## Dataset content
/-! ### The lookup engine, the timer and the environment -/

theorem psMemRead_of_sameButBlink {s t : State} (h : sameButBlink s t) (a : Nat) : psMemRead t a = psMemRead s a := by
  obtain ⟨_, _, rfl, -⟩ := sameButBlink_cases h
  rfl

theorem sameOutcome_lkScanCell {s t : State} (h : sameButBlink s t) : SameOutcome (lkScanCell s) (lkScanCell t) := by
  have hread := psMemRead_of_sameButBlink h
  obtain ⟨_, _, rfl, -⟩ := sameButBlink_cases h
  simp only [lkScanCell, hread]
  cases psMemRead s (indAddr s.cfg s.lkIdx) with
  | none => exact .fault _
  | some b => exact .next ⟨rfl, (ignoresBlink_emit _ h).2⟩

theorem ignoresBlink_lkEndScan : IgnoresBlink lkEndScan := by
  intro s t h
  obtain ⟨_, _, rfl, htrace⟩ := sameButBlink_cases h
  simp only [lkEndScan]
  split <;> exact ⟨rfl, htrace⟩

theorem sameOutcome_lkFetch {s t : State} (h : sameButBlink s t) : SameOutcome (lkFetch s) (lkFetch t) := by
  have hread := psMemRead_of_sameButBlink h
  obtain ⟨_, _, rfl, -⟩ := sameButBlink_cases h
  simp only [lkFetch, hread]
  split
  · exact .fault _
  · next i _ =>
    cases psMemRead s (valAddr s.cfg i) with
    | none => exact .fault _
    | some b => exact .next ⟨rfl, (ignoresBlink_emit _ h).2⟩

theorem sameOutcome_lkStep {s t : State} (h : sameButBlink s t) : SameOutcome (lkStep s) (lkStep t) := by
  have hrun : t.run = s.run := by rw [h.1]
  have hphase : t.lkPhase = s.lkPhase := by rw [h.1]
  have hidx : t.lkIdx = s.lkIdx := by rw [h.1]
  have hcfg : t.cfg = s.cfg := by rw [h.1]
  have hwait : SameOutcome (notEnabled s) (notEnabled t) := sameOutcome_notEnabled h
  simp only [lkStep, hrun, hphase, hidx, hcfg]
  refine rel_ite ?_ hwait
  cases s.lkPhase with
  | scan => exact rel_ite (sameOutcome_lkScanCell h) (rel_ite (.next (ignoresBlink_lkEndScan h)) (.fault _))
  | fetch => exact sameOutcome_lkFetch h
  | done => exact hwait

theorem ignoresBlink_tickCounter : IgnoresBlink tickCounter := by
  intro s t h
  obtain ⟨_, _, rfl, htrace⟩ := sameButBlink_cases h
  exact ⟨rfl, htrace⟩

theorem sameOutcome_tickStep {s t : State} (h : sameButBlink s t) : SameOutcome (tickStep s) (tickStep t) := by
  have hrun : t.run = s.run := by rw [h.1]
  simp only [tickStep, hrun]
  cases s.run with
  | boot | running => exact .next (ignoresBlink_tickCounter h)
  | rebooting | faulted => exact sameOutcome_notEnabled h

theorem sameOutcome_hidReadStep {s t : State} (h : sameButBlink s t) : SameOutcome (hidReadStep s) (hidReadStep t) := by
  have hread := ignoresBlink_emit (.hidReturn s.key) h
  obtain ⟨_, _, rfl, -⟩ := sameButBlink_cases h
  exact rel_ite (.next hread) (sameOutcome_notEnabled h)

theorem ignoresBlink_presentWord (w : EvtWord) : IgnoresBlink (presentWord w) := by
  intro s t h
  obtain ⟨_, _, rfl, htrace⟩ := sameButBlink_cases h
  simp only [presentWord]
  split <;> exact ⟨rfl, htrace⟩

theorem ignoresBlink_programPs (a : Nat) (b : Byte) : IgnoresBlink (programPs a b) := by
  intro s t h
  obtain ⟨_, _, rfl, htrace⟩ := sameButBlink_cases h
  simp only [programPs]
  split <;> exact ⟨rfl, htrace⟩

theorem ignoresBlink_resetStep : IgnoresBlink resetStep := by
  intro s t h
  obtain ⟨_, _, rfl, htrace⟩ := sameButBlink_cases h
  exact ⟨rfl, htrace⟩

/-! ### Every move -/

theorem sameOutcome_perform (m : Move) {s t : State} (h : sameButBlink s t) :
    SameOutcome (perform m s) (perform m t) := by
  have hcfg : t.cfg = s.cfg := by rw [h.1]
  cases m with
  | reset => exact .next (ignoresBlink_resetStep h)
  | lkStep => exact sameOutcome_lkStep h
  | event => exact sameOutcome_eventStep h
  | pass => exact sameOutcome_passStep h
  | tick => exact sameOutcome_tickStep h
  | hidRead => exact sameOutcome_hidReadStep h
  | present w => exact .next (ignoresBlink_presentWord w h)
  | report status data =>
    simp only [perform, hcfg]
    exact .next (ignoresBlink_presentWord _ h)
  | program a b => exact .next (ignoresBlink_programPs a b h)

/-- Settles O39: every move answers the same outcome but for BLINK, whichever of the three kinds it is. -/
theorem blinkDoesNotInterfere : Obligations.BlinkDoesNotInterfere := by
  refine ⟨sameButBlink_blinkStep, fun m s t h => ?_⟩
  have hsame : SameOutcome (perform m s) (perform m t) := sameOutcome_perform m h
  exact ⟨fun _ hs => (hs ▸ hsame).exists_next, fun _ hf => (hf ▸ hsame).eq_fault, fun _ hr => (hr ▸ hsame).eq_refused⟩

end Sys2Proof.Proofs

/-! PROOF. The one exception (60_exceptions.md): the event a reported status becomes (R135), which step raises the fault (R124),
what FAULTED leaves enabled (R126), and which of two terminal steps wins (R130). -/

namespace Sys2Proof.Proofs

open Sys2Proof.Machine Sys2Proof.Laws

/-! ### Reported statuses (R135, P2 to P7) -/

/-- Settles O6: class by class of EVENT_MAP, the reported word is one of that class, which decodes to its event. -/
theorem reportedStatusDecodes : Obligations.ReportedStatusDecodes := by
  intro cfg status data
  rw [reportWord]
  cases classify cfg status with
  | addrRx | stop | addrTx | busErr =>
    simp only [eventClassBits, decodeEvt_evtWordOf]
    exact ⟨_, rfl⟩
  | dataRx | dataNack | other => simp only [eventClassBits, decodeEvt_evtWordOf]

/-! ### The stopped machine (R126) -/

theorem tickStep_faulted {s : State} (h : s.run = .faulted) : tickStep s = notEnabled s := by
  simp only [tickStep, h]

/-- Settles O18: in FAULTED no instruction and no step of the block is enabled, and a RESET enters BOOT. -/
theorem faultedModeIsAFault : Obligations.FaultedModeIsAFault := by
  intro s hf
  have hrun : s.run ≠ .running := by simp [hf]
  have hboot : s.run ≠ .boot := by simp [hf]
  have hstop : notEnabled s = .fault .protocolFault := notEnabled_of_faulted hf
  refine ⟨fun i => (exec_not_running i hrun).trans hstop, ?_, resetStep s, rfl, resetStep_run s, resetStep_fcause s⟩
  simp only [List.forall_mem_cons, List.not_mem_nil, false_imp_iff, implies_true, and_true]
  exact ⟨(lkStep_not_enabled (.inl hboot)).trans hstop, (eventStep_not_enabled (.inl hrun)).trans hstop,
    (passStep_not_running hrun).trans hstop, (tickStep_faulted hf).trans hstop, (hidReadStep_not_running hrun).trans hstop⟩

/-! ### The first terminal step (R130) -/

/-- A PASS that dispatches 0x02 enters REBOOTING (42_command_dispatch.md R87). -/
theorem pass_enters_rebooting {s : State} (hr : s.run = .running) (hs : s.state = .idle) (hm : s.mbox = 0x02#8) :
    ∃ t, perform .pass s = .next t ∧ t.run = .rebooting := by
  obtain ⟨hidle, -, -⟩ := passRunsOneArmAfterTheBlinkStep s hr
  obtain ⟨t, hexec, hwhole, -, -, hd⟩ := rebootCommandResult (blinkStep s) (by simp [hr]) (by simp [hs])
  refine ⟨t, ?_, by rw [hwhole]⟩
  rw [hidle hs, hm, hd, hexec]

/-- An EVENT that takes an EV_OTHER enters FAULTED (41_bus_slave_receiver.md R79). -/
theorem event_enters_faulted {s : State} {st : Byte} (hr : s.run = .running) (hi : s.ie = true)
    (he : s.evtIn = some (evtWordOf 0b110#3 st)) : ∃ t, perform .event s = .next t ∧ t.run = .faulted := by
  obtain ⟨htaken, hd, -⟩ := protocolFaultIsTaken st s hr hi
  have hevent : perform .event s = exec (.evOther st) s := hd ▸ eventStep_of_presented he
  exact ⟨_, hevent.trans (htaken _ List.mem_cons_self), rfl⟩

/-- Settles O20: each of the two steps enters its terminal mode, where the other step is not enabled. -/
theorem firstTerminalStepWins : Obligations.FirstTerminalStepWins := by
  intro st s hr hi hs hm he
  constructor
  · obtain ⟨t, hpass, ht⟩ := pass_enters_rebooting hr hs hm
    obtain ⟨-, hspin, -⟩ := rebootingSpinsUntilReset t ht
    exact ⟨t, hpass, ht, hspin .event (by decide)⟩
  · obtain ⟨t, hevent, ht⟩ := event_enters_faulted hr hi he
    obtain ⟨-, hfault, -⟩ := faultedModeIsAFault t ht
    exact ⟨t, hevent, ht, hfault .pass (by decide)⟩

/-! ### What raises the fault (R124) -/

theorem lkStep_run_ne_faulted {s t : State} (h : lkStep s = .next t) : t.run ≠ .faulted := by
  obtain ⟨hb, -, -, rfl⟩ | ⟨-, -, -, -, rfl⟩ | ⟨hb, -, -, -, rfl⟩ | ⟨i, -, -, -, -, rfl⟩ | ⟨-, hf, rfl⟩ := lkStep_next h
  · simp [hb]
  · simp
  · simp [hb]
  · simp
  · exact hf

theorem passStep_run_ne_faulted {s t : State} (h : passStep s = .next t) : t.run ≠ .faulted := by
  obtain ⟨-, hf, rfl⟩ | ⟨hr, -, ⟨-, rfl⟩ | ⟨-, rfl⟩ | ⟨-, rfl⟩ | ⟨-, rfl⟩ | ⟨-, rfl⟩⟩ | ⟨hr, -, -, rfl⟩ | ⟨hr, -, -, rfl⟩ |
    ⟨hr, -, -, rfl⟩ := passStep_next h
  case inl => exact hf
  case inr.inl.inr.inr.inl => nofun
  all_goals simp [hr]

/-- Of the eight classes only the two fatal ones enter FAULTED, and they record their payload as the status (R125). -/
theorem eventStep_enters_faulted {s t : State} (h : eventStep s = .next t) (hs : s.run ≠ .faulted)
    (ht : t.run = .faulted) :
    ∃ st, (s.evtIn = some (evtWordOf 0b110#3 st) ∨ s.evtIn = some (evtWordOf 0b111#3 st)) ∧
      t.fcause = .protocol ∧ t.fstatus = st ∧ t.trace = s.trace ++ [.dbgMarker (s.cfg.faultMarker ++ [st])] := by
  obtain ⟨-, rfl⟩ | ⟨-, -, p, ⟨-, rfl⟩ | ⟨-, rfl⟩ | ⟨-, rfl⟩ | ⟨-, rfl⟩ | ⟨hw, rfl⟩⟩ := eventStep_next h
  case inr.inr.inr.inr.inr => exact ⟨p, hw, rfl, rfl, rfl⟩
  all_goals exact absurd ht hs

## Task requirements
Count the lines of the data that hold the word "lkIdx". Report the count and nothing more.

## Expected answer
2